**Exercise details**: Retype the listing exactly, so that the copy matches it line for line.

------------

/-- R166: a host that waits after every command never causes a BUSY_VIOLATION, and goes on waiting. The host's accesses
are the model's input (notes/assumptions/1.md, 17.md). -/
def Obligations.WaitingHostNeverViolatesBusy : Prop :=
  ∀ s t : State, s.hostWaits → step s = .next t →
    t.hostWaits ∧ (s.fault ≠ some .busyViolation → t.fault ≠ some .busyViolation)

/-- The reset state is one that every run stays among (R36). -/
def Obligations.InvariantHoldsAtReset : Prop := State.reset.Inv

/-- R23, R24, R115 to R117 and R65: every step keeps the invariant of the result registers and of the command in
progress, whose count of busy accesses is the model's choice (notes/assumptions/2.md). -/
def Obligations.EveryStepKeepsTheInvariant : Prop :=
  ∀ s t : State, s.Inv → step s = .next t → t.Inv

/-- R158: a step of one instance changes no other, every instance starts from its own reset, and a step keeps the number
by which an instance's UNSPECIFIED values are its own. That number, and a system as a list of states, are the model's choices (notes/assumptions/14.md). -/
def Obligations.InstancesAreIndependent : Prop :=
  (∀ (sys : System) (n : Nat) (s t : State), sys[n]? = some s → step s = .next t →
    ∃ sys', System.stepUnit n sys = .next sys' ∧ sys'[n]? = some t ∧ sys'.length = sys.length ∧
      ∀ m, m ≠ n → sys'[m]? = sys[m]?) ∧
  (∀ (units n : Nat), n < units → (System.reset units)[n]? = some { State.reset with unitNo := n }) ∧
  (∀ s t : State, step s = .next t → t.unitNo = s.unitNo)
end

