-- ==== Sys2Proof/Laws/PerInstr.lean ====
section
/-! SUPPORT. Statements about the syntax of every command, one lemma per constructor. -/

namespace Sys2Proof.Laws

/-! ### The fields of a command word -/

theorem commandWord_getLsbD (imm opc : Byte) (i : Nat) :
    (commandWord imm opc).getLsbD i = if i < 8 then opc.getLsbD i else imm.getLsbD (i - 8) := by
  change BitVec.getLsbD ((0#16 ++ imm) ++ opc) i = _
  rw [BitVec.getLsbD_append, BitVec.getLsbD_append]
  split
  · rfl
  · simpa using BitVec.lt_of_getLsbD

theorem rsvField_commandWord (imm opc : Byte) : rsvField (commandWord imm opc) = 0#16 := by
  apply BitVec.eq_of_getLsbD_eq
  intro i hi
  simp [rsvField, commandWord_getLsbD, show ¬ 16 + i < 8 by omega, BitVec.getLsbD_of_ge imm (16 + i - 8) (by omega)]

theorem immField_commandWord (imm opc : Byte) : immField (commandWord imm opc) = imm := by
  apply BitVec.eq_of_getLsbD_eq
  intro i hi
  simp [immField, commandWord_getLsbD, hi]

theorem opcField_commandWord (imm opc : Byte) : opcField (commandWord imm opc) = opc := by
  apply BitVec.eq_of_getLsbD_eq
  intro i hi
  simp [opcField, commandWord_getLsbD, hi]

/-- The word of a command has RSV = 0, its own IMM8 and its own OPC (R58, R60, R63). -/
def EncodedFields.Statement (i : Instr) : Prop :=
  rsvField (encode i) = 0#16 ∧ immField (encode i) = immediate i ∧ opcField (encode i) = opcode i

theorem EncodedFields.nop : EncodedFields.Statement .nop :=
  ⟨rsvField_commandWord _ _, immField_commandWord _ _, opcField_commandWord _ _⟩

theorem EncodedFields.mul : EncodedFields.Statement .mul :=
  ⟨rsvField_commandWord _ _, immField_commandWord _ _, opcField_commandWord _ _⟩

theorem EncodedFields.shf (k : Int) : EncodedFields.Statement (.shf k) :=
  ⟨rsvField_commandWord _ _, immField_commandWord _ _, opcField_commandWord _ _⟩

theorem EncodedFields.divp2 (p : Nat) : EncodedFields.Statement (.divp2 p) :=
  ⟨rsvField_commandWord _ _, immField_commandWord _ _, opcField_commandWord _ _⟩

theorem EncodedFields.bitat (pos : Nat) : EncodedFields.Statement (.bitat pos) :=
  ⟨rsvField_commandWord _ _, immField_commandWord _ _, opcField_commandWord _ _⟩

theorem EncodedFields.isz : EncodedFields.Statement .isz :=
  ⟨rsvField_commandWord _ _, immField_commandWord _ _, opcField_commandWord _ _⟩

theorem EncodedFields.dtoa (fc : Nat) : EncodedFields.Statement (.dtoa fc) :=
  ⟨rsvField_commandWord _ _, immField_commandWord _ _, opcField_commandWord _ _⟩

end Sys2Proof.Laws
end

------------

**Exercise answer**:
/-- R166: a host that waits after every command never causes a BUSY_VIOLATION, and goes on waiting. The host's accesses
are the model's input (notes/assumptions/1.md, 17.md). -/
def Obligations.WaitingHostNeverViolatesBusy : Prop :=
  ∀ s t : State, s.hostWaits → step s = .next t →
    t.hostWaits ∧ (s.fault ≠ some .busyViolation → t.fault ≠ some .busyViolation)

/-- The reset state is one that every run stays among (R36). -/
def Obligations.InvariantHoldsAtReset : Prop := State.reset.Inv

/-- R23, R24, R115 to R117 and R65: every step keeps the invariant of the result registers and of the command in
progress, whose count of busy accesses is the model's choice (notes/assumptions/2.md). -/
def Obligations.EveryStepKeepsTheInvariant : Prop :=
  ∀ s t : State, s.Inv → step s = .next t → t.Inv

/-- R158: a step of one instance changes no other, every instance starts from its own reset, and a step keeps the number
by which an instance's UNSPECIFIED values are its own. That number, and a system as a list of states, are the model's choices (notes/assumptions/14.md). -/
def Obligations.InstancesAreIndependent : Prop :=
  (∀ (sys : System) (n : Nat) (s t : State), sys[n]? = some s → step s = .next t →
    ∃ sys', System.stepUnit n sys = .next sys' ∧ sys'[n]? = some t ∧ sys'.length = sys.length ∧
      ∀ m, m ≠ n → sys'[m]? = sys[m]?) ∧
  (∀ (units n : Nat), n < units → (System.reset units)[n]? = some { State.reset with unitNo := n }) ∧
  (∀ s t : State, step s = .next t → t.unitNo = s.unitNo)
end

-- ==== Sys2Proof/Laws/PerInstr.lean ====
section
/-! SUPPORT. Statements about the syntax of every command, one lemma per constructor. -/

namespace Sys2Proof.Laws

/-! ### The fields of a command word -/

theorem commandWord_getLsbD (imm opc : Byte) (i : Nat) :
    (commandWord imm opc).getLsbD i = if i < 8 then opc.getLsbD i else imm.getLsbD (i - 8) := by
  change BitVec.getLsbD ((0#16 ++ imm) ++ opc) i = _
  rw [BitVec.getLsbD_append, BitVec.getLsbD_append]
  split
  · rfl
  · simpa using BitVec.lt_of_getLsbD

theorem rsvField_commandWord (imm opc : Byte) : rsvField (commandWord imm opc) = 0#16 := by
  apply BitVec.eq_of_getLsbD_eq
  intro i hi
  simp [rsvField, commandWord_getLsbD, show ¬ 16 + i < 8 by omega, BitVec.getLsbD_of_ge imm (16 + i - 8) (by omega)]

theorem immField_commandWord (imm opc : Byte) : immField (commandWord imm opc) = imm := by
  apply BitVec.eq_of_getLsbD_eq
  intro i hi
  simp [immField, commandWord_getLsbD, hi]

theorem opcField_commandWord (imm opc : Byte) : opcField (commandWord imm opc) = opc := by
  apply BitVec.eq_of_getLsbD_eq
  intro i hi
  simp [opcField, commandWord_getLsbD, hi]

/-- The word of a command has RSV = 0, its own IMM8 and its own OPC (R58, R60, R63). -/
def EncodedFields.Statement (i : Instr) : Prop :=
  rsvField (encode i) = 0#16 ∧ immField (encode i) = immediate i ∧ opcField (encode i) = opcode i

theorem EncodedFields.nop : EncodedFields.Statement .nop :=
  ⟨rsvField_commandWord _ _, immField_commandWord _ _, opcField_commandWord _ _⟩

theorem EncodedFields.mul : EncodedFields.Statement .mul :=
  ⟨rsvField_commandWord _ _, immField_commandWord _ _, opcField_commandWord _ _⟩

theorem EncodedFields.shf (k : Int) : EncodedFields.Statement (.shf k) :=
  ⟨rsvField_commandWord _ _, immField_commandWord _ _, opcField_commandWord _ _⟩

theorem EncodedFields.divp2 (p : Nat) : EncodedFields.Statement (.divp2 p) :=
  ⟨rsvField_commandWord _ _, immField_commandWord _ _, opcField_commandWord _ _⟩

theorem EncodedFields.bitat (pos : Nat) : EncodedFields.Statement (.bitat pos) :=
  ⟨rsvField_commandWord _ _, immField_commandWord _ _, opcField_commandWord _ _⟩

theorem EncodedFields.isz : EncodedFields.Statement .isz :=
  ⟨rsvField_commandWord _ _, immField_commandWord _ _, opcField_commandWord _ _⟩

theorem EncodedFields.dtoa (fc : Nat) : EncodedFields.Statement (.dtoa fc) :=
  ⟨rsvField_commandWord _ _, immField_commandWord _ _, opcField_commandWord _ _⟩

end Sys2Proof.Laws
end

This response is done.